A clean audit process should start with bookkeeping close, bank reconciliation, fixed asset schedules, inventory review if relevant, director loan checks, and tax computation support.

Common Mistakes Directors Should Avoid

Many audit problems come through poor timing, not complex accounting issues. Directors should avoid waiting until the profits tax return arrives before speaking to the auditor. They should also avoid treating a dormant-looking company as legally dormant without the correct status.

Common mistakes include:

  • Assuming no profit means no audit.
  • Confusing reporting exemption with audit exemption.
  • Appointing the auditor too late.
  • Keeping weak accounting records through the year.
  • Leaving director loans, related-party payments, and shareholder balances unexplained.
  • Forgetting that audited statements may be needed for profits tax filing.
  • Believing a private company has to file audited financial statements with NAR1 every year.

For NAR1, private companies generally file the annual return with company particulars. Public companies and guarantee companies have extra annual return requirements. It involves financial statements and auditor reports. But local private companies follow the 42-day anniversary-based annual return rule.

What Directors Should Prepare For Audit?

A smooth audit needs organised records. Directors should prepare bank statements, sales invoices, purchase invoices, payroll records, MPF records, contracts, loan agreements, fixed asset lists, inventory records, tax schedules, and board approvals.

The company should also explain unusual balances early. For example, a director’s current account with many payments may need proper support. Intercompany transactions should match both sides. 
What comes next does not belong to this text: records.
theorem nearestAgainst_multiple (mag j d scale : Nat) :
    NearestAgainst ((mag : ℚ) / 2 ^ scale) (((roundDiv mag (2 ^ d) .halfEven * 2 ^ d : Nat) : ℚ) / 2 ^ scale)
      (((j * 2 ^ d : Nat) : ℚ) / 2 ^ scale) := by
  obtain ⟨hle, htie⟩ := roundDiv_halfEven_nearest mag j (show 0 < 2 ^ d by positivity)
  unfold NearestAgainst
  rw [abs_div_two_pow_sub, abs_div_two_pow_sub, abs_div_two_pow_sub]
  refine ⟨by gcongr, fun hne heq => ?_⟩
  obtain ⟨heven, hdist⟩ := htie (fun h => hne (by rw [h]))
    (by exact_mod_cast (div_left_inj' (by positivity)).1 heq)
  rw [hdist]
  refine ⟨roundDiv mag (2 ^ d) .halfEven / 2, ?_⟩
  have hhalf : ((roundDiv mag (2 ^ d) .halfEven : Nat) : ℚ) = 2 * ((roundDiv mag (2 ^ d) .halfEven / 2 : Nat) : ℚ) := by
    exact_mod_cast (Nat.two_mul_div_two_of_even (Nat.even_iff.2 heven)).symm
  push_cast
  rw [hhalf]
  ring

/-- None of the format's numbers is nearer than the rounded magnitude. -/
theorem nearestAgainst_roundedMag {f : Format} (hprec : 0 < f.prec) {w : ℚ} (hw : formatHolds f w) (mag scale : Nat) :
    NearestAgainst ((mag : ℚ) / 2 ^ scale) ((roundedMag f mag scale : ℚ) / 2 ^ scale) w := by
  rcases Nat.eq_zero_or_pos (droppedBits f mag scale) with hd | hd
  · rw [roundedMag_of_droppedBits_eq_zero hd]
    exact NearestAgainst.self _ _
  · rcases formatHolds_multiple_or_below hprec hw hd with ⟨j, rfl⟩ | ⟨hbelow, hmag⟩
    · exact nearestAgainst_multiple mag j _ scale
    · refine NearestAgainst.of_lt (lt_of_le_of_lt (nearestAgainst_multiple mag (2 ^ (f.prec - 1)) _ scale).1 ?_)
      have hbinade : ((2 ^ (f.prec - 1) * 2 ^ droppedBits f mag scale : Nat) : ℚ) / 2 ^ scale ≤ (mag : ℚ) / 2 ^ scale := by
        gcongr
      rw [abs_of_nonneg (sub_nonneg.2 hbinade), abs_of_pos (by linarith)]
      linarith

/-- A number of the format is its own rounding. -/
theorem roundedMag_of_formatHolds {f : Format} (hprec : 0 < f.prec) {mag scale : Nat}
    (h : formatHolds f ((mag : ℚ) / 2 ^ scale)) : roundedMag f mag scale = mag := by
  have hle := (nearestAgainst_roundedMag hprec h mag scale).1
  rw [sub_self, abs_zero, abs_nonpos_iff, sub_eq_zero, div_left_inj' (by positivity)] at hle
  exact_mod_cast hle.symm

/-! ## Overflow -/

/-- A magnitude that reaches a power of two, not below the last place of the format, still does when rounded. -/
theorem two_pow_le_roundedMag {f : Format} (hprec : 0 < f.prec) {mag scale k : Nat} (h : 2 ^ k ≤ mag) (hk : scale ≤ k) :
    2 ^ k ≤ roundedMag f mag scale := by
  have hmag : mag ≠ 0 := (lt_of_lt_of_le (by positivity) h).ne'
  have hlog : k ≤ Nat.log2 mag := (Nat.le_log2 hmag).2 h
  have hd : droppedBits f mag scale ≤ Nat.log2 mag := by unfold droppedBits; omega
  have htop : 2 ^ Nat.log2 mag = 2 ^ droppedBits f mag scale * 2 ^ (Nat.log2 mag - droppedBits f mag scale) := by
    rw [← Nat.pow_add, Nat.add_sub_cancel' hd]
  have hr := le_roundDiv (by positivity) (htop ▸ Nat.log2_self_le hmag) .halfEven
  calc 2 ^ k ≤ 2 ^ Nat.log2 mag := Nat.pow_le_pow_right (by decide) hlog
    _ ≤ roundedMag f mag scale := by rw [htop, Nat.mul_comm]; exact Nat.mul_le_mul_right _ hr

/-- A magnitude of at most a power of two, no more than half a step below the last place, still is when rounded. -/
theorem roundedMag_le_two_pow {f : Format} {mag scale k : Nat} (h : mag ≤ 2 ^ k) (hk : droppedBits f mag scale ≤ k) :
    roundedMag f mag scale ≤ 2 ^ k := by
  have hsplit : 2 ^ k = 2 ^ droppedBits f mag scale * 2 ^ (k - droppedBits f mag scale) := by
    rw [← Nat.pow_add, Nat.add_sub_cancel' hk]
  rw [hsplit, Nat.mul_comm]
  exact Nat.mul_le_mul_right _ (roundDiv_le (by positivity) (hsplit ▸ h) _)

/-- In the last binade before `2^maxExp` the last place is `2^-prec` of it. -/
theorem droppedBits_last_binade {f : Format} (hmax : f.prec < f.maxExp) {mag scale : Nat}
    (hlow : 2 ^ (f.maxExp + scale - 1) ≤ mag) (hhigh : mag < 2 ^ (f.maxExp + scale)) :
    droppedBits f mag scale = f.maxExp - f.prec + scale := by
  have hmag : mag ≠ 0 := (lt_of_lt_of_le (by positivity) hlow).ne'
  have h₁ := (Nat.le_log2 hmag).2 hlow
  have h₂ := (Nat.log2_lt hmag).2 hhigh
  unfold droppedBits
  omega

/-- Below the last binade the last place is no higher than that binade. -/
theorem droppedBits_le_of_lt {f : Format} (hprec : 0 < f.prec) (hmax : f.prec < f.maxExp) {mag scale : Nat}
    (h : mag < 2 ^ (f.maxExp + scale - 1)) : droppedBits f mag scale ≤ f.maxExp + scale - 1 := by
  have hlog : Nat.log2 mag ≤ f.maxExp + scale - 1 := by
    rcases Nat.eq_zero_or_pos mag with rfl | hmag
    · rw [Nat.log2_zero]; exact Nat.zero_le _
    · exact ((Nat.log2_lt hmag.ne').2 h).le
  unfold droppedBits
  omega

/-- Of the multiples of a step up to `2^p` of it, the last is reached exactly from half a step below on: the multiple
before it is odd, and a tie is not rounded to it. -/
theorem two_pow_le_roundDiv_iff {p : Nat} (hp : 0 < p) (mag : Nat) {den : Nat} (hden : 0 < den) :
    2 ^ p * den ≤ roundDiv mag den .halfEven * den ↔ 2 * (2 ^ p * den) ≤ 2 * mag + den := by
  obtain ⟨hup, hdown, heven⟩ := roundDiv_halfEven_within_half mag hden
  refine ⟨fun h => by omega, fun h => Nat.mul_le_mul_right den ?_⟩
  by_contra hlt
  have hpow : 2 ^ p % 2 = 0 := Nat.even_iff.1 (Nat.even_pow.2 ⟨even_two, hp.ne'⟩)
  have hnext : (roundDiv mag den .halfEven + 1) * den = roundDiv mag den .halfEven * den + den := Nat.succ_mul _ _
  have hlast : roundDiv mag den .halfEven + 1 = 2 ^ p :=
    Nat.le_antisymm (by omega) (Nat.le_of_mul_le_mul_right (by omega) hden)
  rw [← hlast] at h
  have heven := heven (.inr (by omega))
  omega

/-- The rounded magnitude reaches the first power of two that is too large exactly from half a last place below it. -/
theorem overflow_iff {f : Format} (hprec : 0 < f.prec) (hmax : f.prec < f.maxExp) (mag scale : Nat) :
    2 ^ (f.maxExp + scale) ≤ roundedMag f mag scale ↔
      2 * 2 ^ (f.maxExp + scale) ≤ 2 * mag + 2 ^ (f.maxExp - f.prec + scale) := by
  rcases Nat.lt_or_ge mag (2 ^ (f.maxExp + scale)) with hhigh | hge
  · rcases Nat.lt_or_ge mag (2 ^ (f.maxExp + scale - 1)) with hlt | hlow
    · have hsmall := roundedMag_le_two_pow hlt.le (droppedBits_le_of_lt hprec hmax hlt)
      have hhalf : 2 * 2 ^ (f.maxExp + scale - 1) = 2 ^ (f.maxExp + scale) := by
        rw [← Nat.pow_succ']
        congr 1
        omega
      have hstep : 2 ^ (f.maxExp - f.prec + scale) ≤ 2 ^ (f.maxExp + scale - 1) :=
        Nat.pow_le_pow_right (by decide) (by omega)
      exact iff_of_false (by omega) (by omega)
    · have htop : 2 ^ (f.maxExp + scale) = 2 ^ f.prec * 2 ^ (f.maxExp - f.prec + scale) := by
        rw [← Nat.pow_add]
        congr 1
        omega
      rw [roundedMag, droppedBits_last_binade hmax hlow hhigh, htop]
      exact two_pow_le_roundDiv_iff hprec mag (by positivity)
  · exact iff_of_true (two_pow_le_roundedMag hprec hge (by omega))
      (Nat.le_add_right_of_le (Nat.mul_le_mul_left 2 hge))

/-- The bound of overflow as a number. -/
theorem overflow_bound_iff {p M : Nat} (h : p < M) (mag scale : Nat) :
    2 * 2 ^ (M + scale) ≤ 2 * mag + 2 ^ (M - p + scale) ↔
      (2 : ℚ) ^ M - 2 ^ (M - p - 1) ≤ (mag : ℚ) / 2 ^ scale := by
  have hhalf : (2 : ℚ) ^ (M - p) = 2 * 2 ^ (M - p - 1) := by
    rw [← pow_succ']
    congr 1
    omega
  rw [← Nat.cast_le (α := ℚ), le_div_iff₀ (by positivity)]
  push_cast
  rw [pow_add, pow_add, hhalf]
  constructor <;> intro hbound <;> linarith

/-- The formats of the two binary arithmetics. -/
theorem formatOf_bounds {a : Config.EdArith} {f : Format} (h : formatOf a = some f) : 0 < f.prec ∧ f.prec < f.maxExp := by
  cases a with
  | binary64 => cases h; decide
  | binary32 => cases h; decide
  | exact => cases h

/-! ## The result of a rounding -/

section Result

variable {f : Format} (neg : Bool) {mag scale : Nat}

theorem roundFinite_of_overflow (h : 2 ^ (f.maxExp + scale) ≤ roundedMag f mag scale) :
    roundFinite f neg mag scale = .inf neg := (roundFinite_eq ..).trans (if_pos h)

theorem roundFinite_of_no_overflow (h : ¬ 2 ^ (f.maxExp + scale) ≤ roundedMag f mag scale) :
    roundFinite f neg mag scale = WbNum.reduce neg (roundedMag f mag scale) scale := (roundFinite_eq ..).trans (if_neg h)

/-- The result is infinite exactly when the rounded magnitude overflows. -/
theorem roundFinite_eq_inf_iff :
    roundFinite f neg mag scale = .inf neg ↔ 2 ^ (f.maxExp + scale) ≤ roundedMag f mag scale := by
  refine ⟨fun h => ?_, roundFinite_of_overflow neg⟩
  by_contra hno
  obtain ⟨m, e, hfin⟩ := WbNum.reduce_eq_fin neg (roundedMag f mag scale) scale
  rw [roundFinite_of_no_overflow neg hno, hfin] at h
  cases h

/-- A finite result has the sign and the rounded magnitude. -/
theorem roundFinite_eq_fin {sgn : Bool} {m e : Nat} (h : roundFinite f neg mag scale = .fin sgn m e) :
    sgn = neg ∧ (m : ℚ) / 2 ^ e = (roundedMag f mag scale : ℚ) / 2 ^ scale := by
  by_cases hover : 2 ^ (f.maxExp + scale) ≤ roundedMag f mag scale
  · rw [roundFinite_of_overflow neg hover] at h
    cases h
  · rw [roundFinite_of_no_overflow neg hover] at h
    obtain ⟨m', e', hfin⟩ := WbNum.reduce_eq_fin neg (roundedMag f mag scale) scale
    obtain ⟨rfl, rfl, rfl⟩ := WbNum.fin.inj (hfin.symm.trans h)
    have hval := WbNum.numValue_reduce neg (roundedMag f mag scale) scale
    rw [hfin] at hval
    exact ⟨rfl, magnitude_eq_of_numValue_eq hval⟩

/-- The result is finite or infinite, of the sign given. -/
theorem roundFinite_cases (f : Format) (mag scale : Nat) :
    (∃ m e, roundFinite f neg mag scale = .fin neg m e) ∨ roundFinite f neg mag scale = .inf neg := by
  by_cases hover : 2 ^ (f.maxExp + scale) ≤ roundedMag f mag scale
  · exact .inr (roundFinite_of_overflow neg hover)
  · rw [roundFinite_of_no_overflow neg hover]
    exact .inl (WbNum.reduce_eq_fin neg _ scale)

/-- A number of the format below `2^maxExp` is its own result. -/
theorem numValue_roundFinite_of_formatHolds (hprec : 0 < f.prec) (h : formatHolds f ((mag : ℚ) / 2 ^ scale))
    (hlt : (mag : ℚ) / 2 ^ scale < 2 ^ f.maxExp) :
    numValue (roundFinite f neg mag scale) = numValue (.fin neg mag scale) := by
  have hround := roundedMag_of_formatHolds hprec h
  rw [div_lt_iff₀ (by positivity), ← pow_add] at hlt
  have hno : ¬ 2 ^ (f.maxExp + scale) ≤ roundedMag f mag scale := by
    rw [hround, Nat.not_le]
    exact_mod_cast hlt
  rw [roundFinite_of_no_overflow neg hno, hround, WbNum.numValue_reduce]

end Result

/-- Settles O45: the result is the rounded magnitude with the sign, or infinite from the bound of overflow on. -/
theorem binaryRoundingIsToTheNearest : Obligations.BinaryRoundingIsToTheNearest := by
  intro a f neg mag scale hf
  obtain ⟨hprec, hmax⟩ := formatOf_bounds hf
  refine ⟨fun sgn m e h => ?_, roundFinite_cases neg f mag scale, ?_, numValue_roundFinite_of_formatHolds neg hprec⟩
  · obtain ⟨rfl, hval⟩ := roundFinite_eq_fin neg h
    rw [hval]
    exact ⟨rfl, formatHolds_roundedMag hprec mag scale, fun v hv => nearestAgainst_roundedMag hprec hv mag scale⟩
  · rw [roundFinite_eq_inf_iff, overflow_iff hprec hmax, overflow_bound_iff hmax]

end Sys2Proof
end

section
/-!
PROOFS. `KUWAHARA` (44_kuwahara.md R72 to R78): the kernel sizes START rejects, the mean of the first least-variance
region that it writes, and the flat and split rasters that it keeps.
-/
Revenue should be tied to invoices, bank receipts, platform statements, or contracts. Good bookkeeping during the year makes the audit faster and usually reduces back-and-forth questions.

Conclusion

Hong Kong audit requirement private company rules should be planned as part of yearly compliance, not handled only during tax season. Active Hong Kong limited companies generally need audited financial statements, and reporting exemption does not remove that duty.

This becomes easier when bookkeeping, auditor appointment, tax schedules, and company records are reviewed together. Arnifi’s expert team helps companies build that setup so directors can stay audit-ready, reduce filing stress, and keep Hong Kong compliance clean for long-term growth.

FAQs

1. Do Private Companies In Hong Kong Need An Audit?

Yes. Companies Registry guidance states that financial statements must be audited for all companies, including those under reporting exemption, except dormant companies.

2. Is Reporting Exemption The Same As Audit Exemption?

No. Reporting exemption allows simplified financial and directors’ reports. It does not remove the audit requirement for active companies.

3. What Does Section 405 Require?

Section 405 requires the auditor to prepare a report for members on financial statements prepared by directors and laid, sent, circulated, published, or issued during the auditor’s term.

4. Who Can Be Appointed As Auditor In Hong Kong?

Only an eligible practice unit can be appointed as company auditor. Also, an auditor must be appointed for each financial year.